Three times I have taken in friends and family in need who were ‘desperate’ because it felt like the right thing to do.
Every single time they have taken root and ended up needing almost pushing out of the door. They quickly stopped looking for other accommodation, made me feel like I’m interloper in my home, made me feel like a CF if I asked them to do/not to do something around the house. One ended up here for over a year and the final straw was the bailiffs turning up about their unpaid fines threatening to take my car and other items to the value of the debt whilst I was out and my then 18 year old daughter was home and the rooted resident ‘guest’ hid in her room.
One of these people had two kids and was also going to though a messy separation and her ranting, raging and crying interspersed with bursts of manic energy and chaotic vibe exhausted me mentally.
One couple had a VERY big dog that acted like it owned the house and bit me when I got home one day and they had gone out.
The one that brought the bailiff and a heap of drama to my door drove me very close to a nervous breakdown. I’d end up dropping my youngest child to school then staying out all day till pick up. It was making my kids unhappy and unsettled too.
It’s all well feeling you must be kind, you must make room for those in need ‘because you have the space’ but it’s the mental space these people take that’s the hardest. And people are often oblivious as to how entitled they have become once they consider your home their home and have made themselves part of the furniture.

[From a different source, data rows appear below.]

-- ==== Sys2Proof/Machine/DatumOps.lean ====
section
/-! DEFINITION. Datum (R280 to R299): time transfer, the class, holdover, ticks, TIME_MARKs, rate changes, the head's source. -/

namespace Sys2Proof.Machine

/-- A host command that reads the field side's state and changes the host die alone. -/
def onHostSee (f : FieldDie → HostDie → HostDie) (d : Dies) : Dies := onHost (f d.field) d

/-- Its answer. -/
def hostSeeCmd (f : FieldDie → HostDie → HostDie) (s : State) : Host.Outcome State Fault Refusal := ans s (onHostSee f)

/-- Units of 2^-16 ns for a number of picoseconds. -/
def psUnits (p : Int) : Int := p * 65536 / 1000

/-- Picoseconds for a number of 2^-16 ns. -/
def unitsPs (u : Int) : Int := u * 1000 / 65536

/-- One step of the integer square root, a bit at a time. -/
def isqrtGo (n : Nat) : Nat → Nat → Nat
  | 0, r => r
  | b + 1, r => if (r + 2 ^ b) * (r + 2 ^ b) ≤ n then isqrtGo n b (r + 2 ^ b) else isqrtGo n b r

/-- The square root of a number below 2^80, to the nearest whole number. -/
def isqrt (n : Nat) : Nat :=
  let r := isqrtGo n 40 0
  if r < n - r * r then r + 1 else r

/-- The instant of tick m (R281) for an anchor and a rate, in 2^-16 ns, rounded down. -/
def tickTime (m0 t0 rate m : Nat) : Int :=
  (t0 : Int) + ((m : Int) - (m0 : Int)) * (65536000000000 : Int) / (rateHz rate : Int)

/-- The first tick at or after a Datum time (R282). -/
def passOfTime (m0 t0 rate t : Nat) : Nat :=
  ((m0 : Int) - (((t0 : Int) - (t : Int)) * (rateHz rate : Int)) / 65536000000000).toNat

/-- A time signed as a natural number, none before the epoch. -/
def natTime (t : Int) : Nat := t.toNat

/-- The value of a profile entry in force (R334), a default where it holds none. -/
def profVal (h : HostDie) (sub d : Nat) : Nat :=
  match tget [] h.leg.prof sub with
  | [] => d
  | bs => ofBytesBE bs

/-- TEMP_OK (R294): both dies from -20 to +95 °C, and neither changed by more than 1 °C in 60 s; units of 0.25 °C. -/
def tempOkOf (hh hf : List (Int × Nat)) : Bool :=
  let ok := fun (l : List (Int × Nat)) =>
    match l with
    | [] => false
    | (t, _) :: _ => decide (-80 ≤ t) && decide (t ≤ 380) && l.all (fun e => decide (e.1 - t ≤ 4) && decide (t - e.1 ≤ 4))
  ok hh && ok hf

/-- A reading added to a history of at most `cap` samples held as runs. -/
def histAdd (l : List (Int × Nat)) (t : Int) (cap : Nat) : List (Int × Nat) :=
  let l := match l with
    | (u, n) :: r => if u = t then (u, n + 1) :: r else (t, 1) :: l
    | [] => [(t, 1)]
  (l.foldl (fun (p : List (Int × Nat) × Nat) e =>
    if p.2 = 0 then p else (p.1 ++ [(e.1, min e.2 p.2)], p.2 - min e.2 p.2)) ([], cap)).1

/-- The systematic and random terms of the time-path port (R292), doubled where TEMP_OK is 0. -/
def hopTerms (h : HostDie) (x : Nat) : Nat × Nat :=
  let p := tget dtPort0 h.dt.ports x
  let k := if h.dt.tempOk then 1 else 2
  if bit p.cfg 0 then (15 * k, 20 * k) else (fld p.cfg 31 16 * k, 100 * k)

/-- The time-path port. -/
def timePort (h : HostDie) : Nat := (upPort h.cw).getD 0

/-- S and V of the node (R292), 0 at the head. -/
def ownS (h : HostDie) : Nat := if h.cw.isHead then 0 else h.dt.upS + (hopTerms h (timePort h)).1
def ownV (h : HostDie) : Nat :=
  if h.cw.isHead then 0 else h.dt.upV + (hopTerms h (timePort h)).2 * (hopTerms h (timePort h)).2

/-- A bound in ps: S + 6 √V + 500 (R292). -/
def boundOf (s v : Nat) : Nat := s + isqrt (36 * v) + 500

/-- LIMIT (R294): UPSTREAM, MEDIUM, DEPTH, TEMP, FIELD, BOUND from bit 0. -/
def limitOf (f : FieldDie) (h : HostDie) : Nat :=
  let fieldOk := h.com.weir.farPresent && f.mer.tickLock && f.aud.osc.lock && !f.mer.coast
  if h.cw.isHead then 0
  else b2n (decide (h.dt.upCls ≠ 0)) + 2 * b2n (!bit (tget dtPort0 h.dt.ports (timePort h)).cfg 0) + 4 * b2n (decide (64 < h.cw.depth)) +
    8 * b2n (!h.dt.tempOk) + 16 * b2n (!fieldOk) + 32 * b2n (decide (2500 < h.dt.bound))

/-- The class that the conditions give (R294, R297, R299). -/
def classOf (f : FieldDie) (h : HostDie) : Nat :=
  let coast := h.com.weir.farPresent && f.mer.coast
  if h.dt.numConfl then 4
  else if h.cw.isHead then 0
  else if h.dt.everLock = false then 4
  else if h.dt.holdover then (if fld h.dt.ctrl 31 16 < h.dt.hold.toNat then 4 else 3)
  else if coast then 3
  else if h.dt.lock ∧ limitOf f h = 0 then 0
  else if h.dt.lock ∧ h.dt.upCls ≤ 1 ∧ h.dt.bound ≤ 25000 then 1
  else if h.dt.lock ∧ h.dt.upCls ≤ 2 ∧ h.dt.bound ≤ 500000 then 2
  else if h.dt.upCls = 3 then 3
  else 4

/-- The Datum condition of R296: class below MIN_CLASS while SAFE_ON_TIME is 1. -/
def datumCond (h : HostDie) : Bool := decide (profVal h 0x0B 0 = 1) && decide (profVal h 0x0A 4 < h.dt.cls)

/-- RUNNING and SAFE follow the Datum condition and the stop (R259, R296). -/
def safeMove (h : HostDie) : HostDie :=
  let st := h.cw.state
  let st := if st = 3 ∧ (datumCond h ∨ h.leg.stopped) then 5 else if st = 5 ∧ datumCond h = false ∧ h.leg.stopped = false then 3 else st
  { h with cw := { h.cw with state := st } }

/-- A new class: a TIME_MARK is due and an EVENT is sent (R295). -/
def setClass (h : HostDie) (c : Nat) : HostDie :=
  hostEventRaw { h with dt := { h.dt with cls := c, markDue := true } } .classChange [w32 c]

/-- The bound, LIMIT and TEMP_OK as they stand, and a fall of class where a cause has occurred (R292, R294, R295). -/
def classFall (f : FieldDie) (h : HostDie) : HostDie :=
  let h := { h with dt := { h.dt with tempOk := tempOkOf h.dt.histH h.dt.histF,
                                      numConfl := if h.com.weir.farPresent then f.mer.numConflict else h.dt.numConfl } }
  let h := { h with dt := { h.dt with bound := min (boundOf (ownS h) (ownV h)) 0xFFFFFF } }
  let h := { h with dt := { h.dt with limit := limitOf f h } }
  let c := classOf f h
  let h := if h.dt.cls < c then setClass { h with dt := { h.dt with cnt := ctrAdd h.dt.cnt 0 1 } } c else h
  safeMove h

/-- CLASS_RISE (R295): the higher class's conditions have held for 10 s. -/
def classRise (f : FieldDie) (h : HostDie) : HostDie :=
  let h := classFall f h
  if classOf f h < h.dt.cls then safeMove (setClass h (classOf f h)) else h

/-- The head writes its anchor into the profile in force (R281, R335). -/
def anchorToProfile (h : HostDie) : HostDie :=
  if h.cw.isHead then { h with leg := { h.leg with prof := tput [] h.leg.prof 0x11 (anchorBytes h) } } else h

/-- The rate change of R298 made: tick n + 1 keeps its old instant and anchors the new spacing; LOOP_MIN follows the rate at the head (R270). -/
def rateApply (h : HostDie) (n code : Nat) : HostDie :=
  let t := natTime (tickTime h.dt.anchorM h.dt.anchorT h.dt.anchorR (n + 1))
  headMins (anchorToProfile { h with dt := { h.dt with anchorM := n + 1, anchorT := t, anchorR := code, ratePend := none, rateOld := some (n, h.dt.anchorR),
                                                       rateRes := if h.cw.isHead then 2 else h.dt.rateRes } })

/-- Whole seconds of the holdover (R297). -/
def holdCount (h : HostDie) : HostDie :=
  if h.dt.holdover then { h with dt := { h.dt with hold := w32 ((h.dt.time - h.dt.holdFrom) / 65536000000000) } } else h

/-- TICK_EMIT (R283, R297, R298). -/
def tickEmit (m : W64) (fd : FieldDie) (h : HostDie) : HostDie :=
  let h := match h.dt.ratePend with
    | some (n, code) => if n < m.toNat then rateApply h n code else h
    | none => h
  let t := tickTime h.dt.anchorM h.dt.anchorT h.dt.anchorR m.toNat
  let slots3 := 3 * 65536000000000 / (rateHz h.dt.anchorR * passLen h.dt.anchorR)
  let out := t - (Config.tickDelay + slots3 + 4 * 65536 : Nat)
  let g := holdCount { h with dt := { h.dt with tick := m.toNat, time := natTime out, sinceMark := h.dt.sinceMark + 1 }, ticks := (m.toNat, out) :: h.ticks }
  if g.dt.hold = h.dt.hold then g else classFall fd g

/-- The message of TIME_MARK for the tick 8 ahead (R18, R28, R298). R18 does not say how the instant lies in words 2 to 4: the fraction lowest, the seconds
highest, is the model's choice (DESIGN CHOICE, log entry 62). -/
def timeMark (h : HostDie) : WMsg :=
  let m := h.dt.tick + 8
  let p := match h.dt.ratePend with
    | some (n, code) => if n < m then
        (tickTime (n + 1) (natTime (tickTime h.dt.anchorM h.dt.anchorT h.dt.anchorR (n + 1))) code m, code)
      else (tickTime h.dt.anchorM h.dt.anchorT h.dt.anchorR m, h.dt.anchorR)
    | none => (tickTime h.dt.anchorM h.dt.anchorT h.dt.anchorR m, h.dt.anchorR)
  ⟨8, 0, 0, [lo32 (BitVec.ofNat 64 m), hi32 (BitVec.ofNat 64 m)] ++ wordsOfBytes ((timeBytes (natTime p.1)).reverse) ++
    [w32 (h.dt.cls + p.2 * 256)]⟩
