-- ==== Sys2Proof/Machine/SiltBase.lean ====
section
/-! DEFINITION. Reads of the Silt store, samples of delay lines, and what the streamer area of Z shows (R163 to R170). -/

namespace Sys2Proof.Machine

/-- A delay line, a tap, a clip. -/
def lineAt (s : Silt) (l : Nat) : Line := tget line0 s.lines l
def tapAt (s : Silt) (e : Nat) : TapSt := tget tap0 s.taps e
def clipAt (s : Silt) (k : Nat) : Clip := tget clip0 s.clips k

/-- A change of one line, tap, clip. -/
def modLine (s : Silt) (l : Nat) (g : Line → Line) : Silt := { s with lines := tmod line0 s.lines l g }
def modTap (s : Silt) (e : Nat) (g : TapSt → TapSt) : Silt := { s with taps := tmod tap0 s.taps e g }
def modClip (s : Silt) (k : Nat) (g : Clip → Clip) : Silt := { s with clips := tmod clip0 s.clips k g }

/-- A change of Silt. -/
def modSilt (f : FieldDie) (g : Silt → Silt) : FieldDie := { f with silt := g f.silt }

/-- Fields of a tap configuration. -/
def tapLine (cfg : W32) : Nat := fld cfg 13 4
def tapKind (cfg : W32) : Nat := fld cfg 2 1
def tapCgrp (cfg : W32) : Nat := fld cfg 23 16
def tapLink (cfg : W32) : Bool := bit cfg 24

/-- LEN of a line in samples. -/
def lineLen (n : Line) : Nat := fld n.len 26 0

/-- The sample word at a Silt address; 0 where its codeword is uncorrectable (R181). -/
def dramWord (s : Silt) (a : Nat) : W32 := if tget 0 s.err (a % 2 ^ 32 / 32) = 2 then 0 else rd32 s.dram (a % 2 ^ 32)

/-- LEN of the enable in force. -/
def lenUse (n : Line) : Nat := fld n.lenUse 26 0

/-- The Silt address of position `i` of a line (R170). -/
def lineAddr (n : Line) (i : Nat) : Nat := n.baseUse.toNat / 64 * 64 + 4 * (i % lenUse n)

/-- x[i] of a line (R170): from the staging while its block is not full, else from the store; 0 before position 0 and where it is older
than LEN - 1 positions before the newest, or not written. -/
def lineSample (s : Silt) (l : Nat) (i : Int) : W32 :=
  let n := lineAt s l
  if i < 0 ∨ lenUse n = 0 then 0
  else
    let p := i.toNat
    if n.pos ≤ p ∨ p + lenUse n < n.pos then 0
    else if p / 16 = n.pos / 16 then tget 0 s.stage (16 * l + p % 16)
    else dramWord s (lineAddr n p)

/-- The first and the last point x_k that a kind uses (R175). -/
def kindPoints (k : Nat) : Int × Int := if k ≤ 1 then (0, 1) else if k = 2 then (-1, 2) else (-3, 4)

/-- The limits of the delay (R177), in 1/4096 units. -/
def delayMin (kind : Nat) : Nat := if kind ≤ 1 then 8192 else if kind = 2 then 16384 else 24576
def delayClamp (kind len d : Nat) : Nat := max (delayMin kind) (min d ((len - 4) * 4096 - 1))

/-- A tap window word (R167): the line's sample where the points of the last result include a position of that place; what the window holds
elsewhere is free (log entry 4). -/
def windowWord (f : FieldDie) (e j : Nat) : FieldDie × W32 :=
  let t := tapAt f.silt e
  let pts := kindPoints (tapKind t.use)
  let q : Int := (lineAt f.silt (tapLine t.use)).pos
  let n := lineAt f.silt (tapLine t.use)
  let d : Int := (delayClamp (tapKind t.use) (lenUse n) (t.win.getD 0) / 4096 : Nat)
  let held := ((List.range 8).map (fun (i : Nat) => pts.1 + (i : Int))).find? (fun k => decide (k ≤ pts.2) && decide ((q - d - k) % 16 = (j : Int)))
  match held, t.valid with
  | some k, true => (f, lineSample f.silt (tapLine t.use) (q - d - k))
  | _, _ =>
    let c := draw f.com 0x20000
    ({ f with com := c.1 }, c.2)

/-- A port E read of a window word of entry `e` may fall in the cycle in which the streamer writes that word: the access of port S is then withheld and
counted (R146, R168). In which cycles the streamer serves a word is not stated, so whether it does is free (log entry 4). -/
def windowClash (e : Nat) (f : FieldDie) : FieldDie :=
  if f.silt.active ∧ bit (tapAt f.silt e).use 0 then
    let c := draw f.com 0x20001
    let g := { f with com := c.1 }
    if bit c.2 0 then { g with bk := { g.bk with zbusy := g.bk.zbusy + 1 }, silt := { g.silt with retries := g.silt.retries + 1 } } else g
  else f

/-- A port E read of the streamer area at word `w` of Z (R167). -/
def streamerRead (f : FieldDie) (w : Nat) : FieldDie × W32 :=
  if w < 0x28000 then windowWord (windowClash ((w - 0x20000) / 16) f) ((w - 0x20000) / 16) (w % 16)
  else if 0x30000 ≤ w ∧ w < 0x30800 then (f, tget 0 f.silt.tapFront (w - 0x30000))
  else if 0x31000 ≤ w ∧ w < 0x31400 then (f, tget 0 f.silt.lineFront (w - 0x31000))
  else if 0x31800 ≤ w ∧ w < 0x31840 then (f, tget 0 f.silt.pbFront (w - 0x31800))
  else (f, 0)

/-- A port E write of the streamer area: the line-input words take it, the others ignore it. -/
def streamerWrite (f : FieldDie) (w : Nat) (v : W32) : FieldDie :=
  if 0x31000 ≤ w ∧ w < 0x31400 then modSilt f (fun s => { s with lineFront := tput 0 s.lineFront (w - 0x31000) v }) else f

/-- A trigger of the capture ring whose frame is the one of the running pass (R183): TRIGGERED, CAUSE and TPASS at once; a second one is ignored. -/
def capTrigger (cause : Nat) (f : FieldDie) : FieldDie :=
  let c := f.silt.cap
  if c.armed ∧ !c.triggered then
    modSilt f (fun s => { s with cap := { c with triggered := true, cause := cause, tpass := f.mer.pcnt, trigWait := some cause } })
  else f

end Sys2Proof.Machine
end

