-- ==== Sys2Proof/Machine/Flags.lean ====
section
/-! DEFINITION. Results of the engine's arithmetic (R81 to R84, R124, R125): exact values, saturation, extraction, and the flags they set. -/

namespace Sys2Proof.Machine

/-- A result: its value as an integer of its width, V and Q. -/
structure Res where
  val : Int
  v   : Bool
  q   : Bool
  deriving DecidableEq, Repr

/-- FL of a result: Z, N, V, Q in bits 0 to 3 (R76, R84). -/
def flagsOf (r : Res) : Nat := b2n (decide (r.val = 0)) + 2 * b2n (decide (r.val < 0)) + 4 * b2n r.v + 8 * b2n r.q

/-- An exact value put into `n` bits: saturated where `sat`, else its low bits (R82, R83, R124). -/
def fitRes (n : Nat) (sat : Bool) (x : Int) : Res :=
  if fitsN n x then ⟨x, false, false⟩
  else if sat then ⟨satN n x, true, true⟩
  else ⟨sextN n (wrapN n x), true, false⟩

/-- A value that is its own result, which clears V and Q. -/
def plainRes (x : Int) : Res := ⟨x, false, false⟩

/-- floor((x + 2^(s-1)) / 2^s): rounding half up, s 0 leaving x (R83). -/
def roundUp (x : Int) (s : Nat) : Int := if s = 0 then x else (x + 2 ^ (s - 1)) / 2 ^ s

/-- The alignment of a product by PF (R81). -/
def alignP (pf : Nat) (p : Int) : Int := if pf = 0 then p * 4 else if pf = 2 then p * 16 else p

/-- The extraction of R83 of an exact value: `s` more places to the right for a control word's EXS (R136). -/
def extractRes (ac : Int) (shift ofmt exs : Nat) (sat : Bool) : Res :=
  let v := ac * 2 ^ shift
  let r := roundUp v ((if ofmt = 0 then 31 else if ofmt = 1 then 33 else 0) + exs)
  let ovf := !fitsN 32 r || !fitsN 72 v
  if ovf then
    if sat then ⟨if r < 0 then -2147483648 else 2147483647, true, true⟩ else ⟨sextN 32 (wrapN 32 r), true, false⟩
  else ⟨r, false, false⟩

/-- Bits below the sign bit of an `n`-bit value that equal it, before the first that differs (R125). -/
def normOf (n : Nat) (x : Int) : Nat :=
  let m := if x < 0 then (-x - 1).toNat else x.toNat
  n - 1 - (if m = 0 then 0 else Nat.log2 m + 1)

/-- F32 to Q1.31 (R125). -/
def f32ToQ (w : Nat) : Res :=
  let s : Nat := w / 2 ^ 31 % 2
  let e : Nat := w / 2 ^ 23 % 256
  let m : Nat := w % 2 ^ 23
  if e = 255 then
    if m ≠ 0 then ⟨0, true, false⟩ else ⟨if s = 1 then -2147483648 else 2147483647, true, true⟩
  else
    let mag : Nat := if e = 0 then m else m + 2 ^ 23
    let x : Int := if s = 1 then -(mag : Int) else mag
    let k : Nat := if e = 0 then 1 else e
    fitRes 32 true (if 119 ≤ k then x * 2 ^ (k - 119) else roundUp x (119 - k))

/-- Q1.31 to F32, rounded half up to 24 significant bits (R125). -/
def qToF32 (d : Int) : Nat :=
  if d = 0 then 0
  else
    let len := Nat.log2 d.natAbs + 1
    let s := len - 24
    let r := roundUp d s
    let top := Nat.log2 r.natAbs
    let mant := if 23 ≤ top then r.natAbs / 2 ^ (top - 23) else r.natAbs * 2 ^ (23 - top)
    b2n (decide (d < 0)) * 2 ^ 31 + (127 + top + s - 31) * 2 ^ 23 + mant % 2 ^ 23

/-- The ALU of R124 by SUB on D[RA] and D[RB]. -/
def aluRes (sub : Nat) (sat : Bool) (x y : Int) : Res :=
  fitRes 32 sat (match sub with
    | 0 => x + y
    | 1 => x - y
    | 2 => -y
    | 3 => if y < 0 then -y else y
    | 4 => if x < y then x else y
    | 5 => if x < y then y else x
    | 6 => x - y
    | 7 => y
    | _ => (x + y + 1) / 2)

/-- Bitwise operations of R124 by SUB. -/
def logicRes (sub : Nat) (x y : W32) : Res :=
  plainRes (match sub with
    | 0 => x &&& y
    | 1 => x ||| y
    | 2 => x ^^^ y
    | 3 => x &&& ~~~ y
    | 4 => ~~~ y
    | _ => x &&& y : W32).toInt

/-- Shifts of R124: 0 LSL, 1 LSR, 2 ASR, 3 ROR by `n`. -/
def shiftRes (k n : Nat) (sat : Bool) (x : W32) : Res :=
  match k with
  | 0 => fitRes 32 sat (x.toInt * 2 ^ n)
  | 1 => plainRes (x >>> n).toInt
  | 2 => plainRes (x.toInt / 2 ^ n)
  | _ => plainRes (x.rotateRight n).toInt

/-- Accumulator operations of R123 by SUB: AC[ACD], the source accumulator and D[RA]. -/
def accRes (sub shift : Nat) (sat : Bool) (ac src d : Int) : Res :=
  match sub with
  | 0 => plainRes 0
  | 1 => plainRes src
  | 2 => fitRes 72 sat (ac + src)
  | 3 => fitRes 72 sat (ac - src)
  | 4 => fitRes 72 sat (-ac)
  | 5 => fitRes 72 sat (if ac < 0 then -ac else ac)
  | 6 => fitRes 72 sat (ac * 2 ^ shift)
  | 7 => plainRes (ac / 2 ^ shift)
  | 8 => plainRes (d * 2147483648)
  | _ => plainRes d

/-- Conversions of R125 by SUB. -/
def cvtRes (sub : Nat) (x : W32) : Res :=
  match sub with
  | 0 => plainRes (roundUp x.toInt 2)
  | 1 => fitRes 32 true (x.toInt * 4)
  | 2 => f32ToQ x.toNat
  | _ => plainRes (sextN 32 (qToF32 x.toInt))

/-- CLAMP (R125): V and Q are 1 when the result differs. -/
def clampRes (x y : Int) : Res :=
  let m := if x < -y then -y else x
  let r := if y < m then y else m
  ⟨r, decide (r ≠ x), decide (r ≠ x)⟩

/-- PEAK (R125). -/
def peakRes (x y : Int) : Res :=
  let a := if x = -2147483648 then 2147483647 else if x < 0 then -x else x
  plainRes (if y < a then a else y)

end Sys2Proof.Machine
end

And yes showing your ‘the dumps’ she can afford on her budget sounds highly manipulative, I’ve had this tactic used on me, they had it so comfy here they were unwilling to ‘downgrade’ to a small studio flat despite me showing them lots that were available.
It’s really hard to say no, but you should, staying for three days tells you this person doesn’t understand what’s reasonable or what boundaries are. It will likely get worse.